"No matter how paranoid or conspiracy-minded you are, what the government is actually doing is worse than you imagine." - - - William Blum

April 04, 2005

What He Said


Corporate Assassin

By David Podvin

04/02/05 "Make Them Accountable" - - George W. Bush is a murderer, and a prolific one at that. He has deployed surrogates to kill more than one hundred thousand Iraqi civilians in a ruthless slaughter that is ongoing. The fact that he murders via remote control from the Oval Office does not confer legitimacy to his crimes. If anything, it makes them all the more despicable.

Bush is slaying people in the name of democracy, yet his commitment to democracy has already been debunked in Haiti and Venezuela, not to mention Florida and Ohio. Recently released State Department papers reveal that the former Texas governor is murdering Iraqis for the purpose of stealing their oil, which was always obvious and is now documented.

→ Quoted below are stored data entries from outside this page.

/-- Settles O31: the bytes are the digits of `W` in base 256, and a bit is a slice of length 1. -/
theorem bitStringIsBigEndian : Obligations.BitStringIsBigEndian := by
  refine fun id => ⟨rfl, bitString_lt id, fun p hp => ?_⟩
  have hshift : 127 - p = 128 - (p + 1) := by omega
  rw [hshift]
  exact stringSlice_one id hp

/-! ### The value of a group (R139, R141) -/

/-- A slice reads its positions most significant first. -/
theorem stringSlice_eq_bigEndian (id : Identifier) {p n : Nat} (h : p + n ≤ 128) :
    stringSlice (bitString id) p n = bigEndian 1 (fun t => stringBit (substitutedByte id) (p + t)) n := by
  induction n with
  | zero => exact stringSlice_zero (bitString id) p
  | succ n ih => rw [stringSlice_add _ h, bigEndian_succ, ih (by omega), stringSlice_one id (by omega)]

theorem group_eq_stringSlice (v w i : Nat) : group v w i = stringSlice w (i * v) v := by
  rw [group, stringSlice, Nat.add_one_mul]

theorem group_lt (v w i : Nat) : group v w i < 2 ^ v := Nat.mod_lt _ (Nat.two_pow_pos v)

/-- A group lies within the string. -/
theorem group_end_le {v i : Nat} (hi : i < groupCount v) : i * v + v ≤ 128 := by
  rw [← Nat.add_one_mul]
  exact (Nat.mul_le_mul_right v hi).trans (Nat.div_mul_le_self 128 v)

/-- Settles O33: a group is a slice of the string, and a slice reads its positions most significant first. -/
theorem groupReadsItsPositions : Obligations.GroupReadsItsPositions := by
  intro id v i h2 _ hi
  have hend := group_end_le hi
  have hwidth : 127 - i * v - (128 - (i + 1) * v) + 1 = v := by rw [Nat.add_one_mul]; omega
  refine ⟨?_, ?_, rfl, group_lt v (bitString id) i⟩
  · rw [group_eq_stringSlice, stringSlice_eq_bigEndian id hend, bigEndian]
    simp only [Nat.one_mul]
  · rw [field, hwidth]
    rfl

/-- Each turn of the loop appends the part of the slice that lies in one byte. -/
theorem assembleLoop_eq (id : Identifier) {fuel p rem : Nat} (g : Nat) (hfuel : rem ≤ fuel) (hend : p + rem ≤ 128) :
    assembleLoop (substitutedByte id) fuel p rem g = g * 2 ^ rem + stringSlice (bitString id) p rem := by
  induction fuel generalizing p rem g with
  | zero => simp [assembleLoop, Nat.le_zero.1 hfuel, stringSlice_zero]
  | succ fuel ih =>
    unfold assembleLoop
    split
    next hdone => simp [hdone, stringSlice_zero]
    next hmore =>
      dsimp only
      generalize htake : min (8 - p % 8) rem = take
      obtain ⟨left, rfl⟩ : ∃ left, rem = take + left := ⟨rem - take, by omega⟩
      rw [← stringSlice_within_byte id (by omega) (by omega), Nat.add_sub_cancel_left,
        ih _ (by omega) (by omega), stringSlice_add _ (by omega), Nat.pow_add]
      ring
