-- ==== Sys2Proof/Machine/DesBlock.lean ====
section
/-! DEFINITION. The single-DES block cipher, DESENC and DESDEC (44_des_block.md). -/

namespace Sys2Proof.Machine

/-- The order in which the sixteen subkeys are consumed (R110, R111). -/
inductive SubkeyOrder where
  | forward | reverse
deriving DecidableEq, Repr

/-- R110, R111: the subkeys in the order the rounds use them; they are always generated in the order 1 to 16. -/
def subkeysInOrder (key : Key64) : SubkeyOrder → List Sub48
  | .forward => (generateSubkeys key).toList
  | .reverse => (generateSubkeys key).toList.reverse

/-- R110, the loop: one `desRound` per subkey. -/
def desRounds : List Sub48 → Half32 × Half32 → Half32 × Half32
  | [], lr => lr
  | k :: ks, (l, r) => desRounds ks (desRound l r k)

/-- R110, R114: IP, sixteen rounds, the halves exchanged (`R ‖ L`), FP. -/
def desBlock (b : Block64) (key : Key64) (order : SubkeyOrder) : Block64 :=
  let t := permute b tableIP
  let lr := desRounds (subkeysInOrder key order) (leftHalf t, rightHalf t)
  permute (lr.2 ++ lr.1) tableFP

def desEncryptBlock (b : Block64) (key : Key64) : Block64 := desBlock b key .forward

def desDecryptBlock (b : Block64) (key : Key64) : Block64 := desBlock b key .reverse

/-- DESENC (R110): `DO <- desEncryptBlock(DI, K1)`, `STATUS <- 0x00`. -/
def execDesenc (s : State) : Host.Outcome State Fault Refusal :=
  .next (complete (s.writeDO (desEncryptBlock (blockOperand s) (keyOperand s))) 0x00)

/-- DESDEC (R111): `DO <- desDecryptBlock(DI, K1)`, `STATUS <- 0x00`. -/
def execDesdec (s : State) : Host.Outcome State Fault Refusal :=
  .next (complete (s.writeDO (desDecryptBlock (blockOperand s) (keyOperand s))) 0x00)

end Sys2Proof.Machine
end

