-- ==== Sys2Proof/Safety.lean ====
section
/-! DEFINITION. What the claims say a good state is: the invariants of 10_state.md that every step keeps. -/

namespace Sys2Proof.Machine

/-- 10_state.md R20, R21: the values `STATUS` can hold. Bit 3 is 0; `ECODE` is 0, 3 or 4 (1 never appears at the register
interface, 60_exceptions.md R151, and 2 is the adapter's); with an error the diagnostic bits are 0; `PADNEEDED` and
`ALIGNED` are never both set, and `SBVALID` is set only with `ALIGNED` (45_tdes_ecb.md R126, R130). -/
def statusLegal (v : BitVec 8) : Bool :=
  !v.getLsbD 3
    && (ecodeOf v == 0 || ecodeOf v == 3 || ecodeOf v == 4)
    && (ecodeOf v == 0 || (!padNeededOf v && !alignedOf v && !sbValidOf v))
    && !(padNeededOf v && alignedOf v)
    && (!sbValidOf v || alignedOf v)

/-- Every listed byte of a space has an address in `MAXBYTES` (20_memory.md R30). -/
def withinCapacity (cfg : Config) (m : Memory) : Prop := ∀ c ∈ m, fitsCapacity cfg (c.1 + 1) = true

/-- Every listed byte of `MO` has an address in `MAXBYTES + 8` (20_memory.md R30). -/
def withinOutCapacity (cfg : Config) (m : Memory) : Prop := ∀ c ∈ m, fitsOutCapacity cfg (c.1 + 1) = true

/-- The invariant of the block between commands. -/
structure State.Inv (s : State) : Prop where
  /-- `MI` is in canonical form. -/
  miCanonical : Memory.wf s.MI = true
  /-- `MO` is in canonical form. -/
  moCanonical : Memory.wf s.MO = true
  /-- `MI` lists only addresses it has (20_memory.md R30). -/
  miWithin : withinCapacity s.cfg s.MI
  /-- `MO` lists only addresses it has (20_memory.md R30). -/
  moWithin : withinOutCapacity s.cfg s.MO
  /-- `MO` holds `MOLEN` bytes at addresses 0 to `MOLEN - 1` (10_state.md R18). -/
  moHeld : ∀ a < s.MOLEN, (Memory.read? s.MO a).isSome
  /-- `MOLEN` is within the capacity of `MO` (10_state.md R18). -/
  moFits : fitsOutCapacity s.cfg s.MOLEN = true
  /-- `STATUS` is one of the values it can hold (10_state.md R20). -/
  status : statusLegal s.STATUS = true
  /-- The sequencer is idle between commands (10_state.md R14). -/
  seqIdle : s.SEQ = none

end Sys2Proof.Machine
end

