-- ==== Sys2Proof/Certificates/Slice0/Obligations.lean ====
section
/-! DEFINITION. The statements for the provers. Where a rule of spec/ has a second form (a flattened table, a closed
formula, a sequence of commands), the statement uses that form, so that it does not repeat the model's definition. -/

namespace Sys2Proof.Spec

open Sys2Proof.Machine

/-! ### Second forms of the rules -/

/-- 30_encoding.md R52, R53: the twelve legal command words. -/
def legalWords : List (BitVec 8) := [0x01, 0x02, 0x03, 0x04, 0x05, 0x06, 0x07, 0x08, 0x09, 0x19, 0x0A, 0x1A]

/-! 41_sbox.md R86: the boxes addressed by the 6-bit chunk value, `F_i[0]` to `F_i[63]`. -/

def flatF1 : List Nat :=
  [14, 0, 4, 15, 13, 7, 1, 4, 2, 14, 15, 2, 11, 13, 8, 1, 3, 10, 10, 6, 6, 12, 12, 11, 5, 9, 9, 5, 0, 3, 7, 8,
   4, 15, 1, 12, 14, 8, 8, 2, 13, 4, 6, 9, 2, 1, 11, 7, 15, 5, 12, 11, 9, 3, 7, 14, 3, 10, 10, 0, 5, 6, 0, 13]

def flatF2 : List Nat :=
  [15, 3, 1, 13, 8, 4, 14, 7, 6, 15, 11, 2, 3, 8, 4, 14, 9, 12, 7, 0, 2, 1, 13, 10, 12, 6, 0, 9, 5, 11, 10, 5,
   0, 13, 14, 8, 7, 10, 11, 1, 10, 3, 4, 15, 13, 4, 1, 2, 5, 11, 8, 6, 12, 7, 6, 12, 9, 0, 3, 5, 2, 14, 15, 9]

def flatF3 : List Nat :=
  [10, 13, 0, 7, 9, 0, 14, 9, 6, 3, 3, 4, 15, 6, 5, 10, 1, 2, 13, 8, 12, 5, 7, 14, 11, 12, 4, 11, 2, 15, 8, 1,
   13, 1, 6, 10, 4, 13, 9, 0, 8, 6, 15, 9, 3, 8, 0, 7, 11, 4, 1, 15, 2, 14, 12, 3, 5, 11, 10, 5, 14, 2, 7, 12]

def flatF4 : List Nat :=
  [7, 13, 13, 8, 14, 11, 3, 5, 0, 6, 6, 15, 9, 0, 10, 3, 1, 4, 2, 7, 8, 2, 5, 12, 11, 1, 12, 10, 4, 14, 15, 9,
   10, 3, 6, 15, 9, 0, 0, 6, 12, 10, 11, 1, 7, 13, 13, 8, 15, 9, 1, 4, 3, 5, 14, 11, 5, 12, 2, 7, 8, 2, 4, 14]

def flatF5 : List Nat :=
  [2, 14, 12, 11, 4, 2, 1, 12, 7, 4, 10, 7, 11, 13, 6, 1, 8, 5, 5, 0, 3, 15, 15, 10, 13, 3, 0, 9, 14, 8, 9, 6,
   4, 11, 2, 8, 1, 12, 11, 7, 10, 1, 13, 14, 7, 2, 8, 13, 15, 6, 9, 15, 12, 0, 5, 9, 6, 10, 3, 4, 0, 5, 14, 3]

def flatF6 : List Nat :=
  [12, 10, 1, 15, 10, 4, 15, 2, 9, 7, 2, 12, 6, 9, 8, 5, 0, 6, 13, 1, 3, 13, 4, 14, 14, 0, 7, 11, 5, 3, 11, 8,
   9, 4, 14, 3, 15, 2, 5, 12, 2, 9, 8, 5, 12, 15, 3, 10, 7, 11, 0, 14, 4, 1, 10, 7, 1, 6, 13, 0, 11, 8, 6, 13]

def flatF7 : List Nat :=
  [4, 13, 11, 0, 2, 11, 14, 7, 15, 4, 0, 9, 8, 1, 13, 10, 3, 14, 12, 3, 9, 5, 7, 12, 5, 2, 10, 15, 6, 8, 1, 6,
   1, 6, 4, 11, 11, 13, 13, 8, 12, 1, 3, 4, 7, 10, 14, 7, 10, 9, 15, 5, 6, 0, 8, 15, 0, 14, 5, 2, 9, 3, 2, 12]

def flatF8 : List Nat :=
  [13, 1, 2, 15, 8, 13, 4, 8, 6, 10, 15, 3, 11, 7, 1, 4, 10, 12, 9, 5, 3, 6, 14, 11, 5, 0, 0, 14, 12, 9, 7, 2,
   7, 2, 11, 1, 4, 14, 1, 7, 9, 4, 12, 10, 14, 8, 2, 13, 0, 15, 6, 12, 10, 9, 13, 0, 15, 3, 3, 5, 5, 6, 8, 11]

def flatBoxes : List (List Nat) := [flatF1, flatF2, flatF3, flatF4, flatF5, flatF6, flatF7, flatF8]

/-- R86: `F_{i+1}[v]`. -/
def flatEntry (i v : Nat) : Nat := (flatBoxes.getD i []).getD v 0

/-- 42_key_schedule.md R93, third line: the cumulative rotation after round `n + 1`. -/
def cumulativeShift : List Nat := [1, 2, 4, 6, 8, 10, 12, 14, 15, 17, 19, 21, 23, 25, 27, 28]

/-- 42_key_schedule.md R90 to R94 as one formula: the position of the key that bit `i + 1` of `SK[n + 1]` copies. PC2's
entry is a position of `C ‖ D`, each half rotated left by the cumulative amount; PC1's entry there is the key's. -/
def subkeySource (n i : Nat) : Nat :=
  let p := tablePC2.entries.getD i 0
  let c := cumulativeShift.getD n 0
  let q := if p ≤ 28 then (p - 1 + c) % 28 + 1 else (p - 29 + c) % 28 + 29
  tablePC1.entries.getD (q - 1) 0

/-- Two keys that agree outside positions 8, 16, 24, 32, 40, 48, 56, 64 (10_state.md R12, 42_key_schedule.md R96). -/
def sameKeyBits (k k' : Key64) : Prop := ∀ p, 1 ≤ p → p ≤ 64 → p % 8 ≠ 0 → bitAt k p = bitAt k' p

/-- Byte `j` of the data MENC (with `p`) or MDEC (with `p = false`) works on (45_tdes_ecb.md R124, R125, R128). -/
def preparedByte (p : Bool) (s : State) (j : Nat) : Byte :=
  if j < s.MILEN then miByte s j else if p then BitVec.ofNat 8 (8 - s.MILEN % 8) else 0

There may be worse motives for killing people than thievery, but none leaps immediately to mind.

The level of cruelty involved in this theft is awe-inspiring. At Bush’s behest, the United States military has “neutralized” unarmed Iraqis by dropping cluster bombs on them, showering them with napalm, shooting them from helicopters, executing them in mosques, and torturing them in dungeons. The BBC broadcast an interview with a grieving woman whose pregnant daughter had been machine-gunned by U.S. troops, which is the one method of abortion that conservatives are willing to tolerate. As the corporate media turns a blind eye, Bush is massacring human beings who pose no danger to America.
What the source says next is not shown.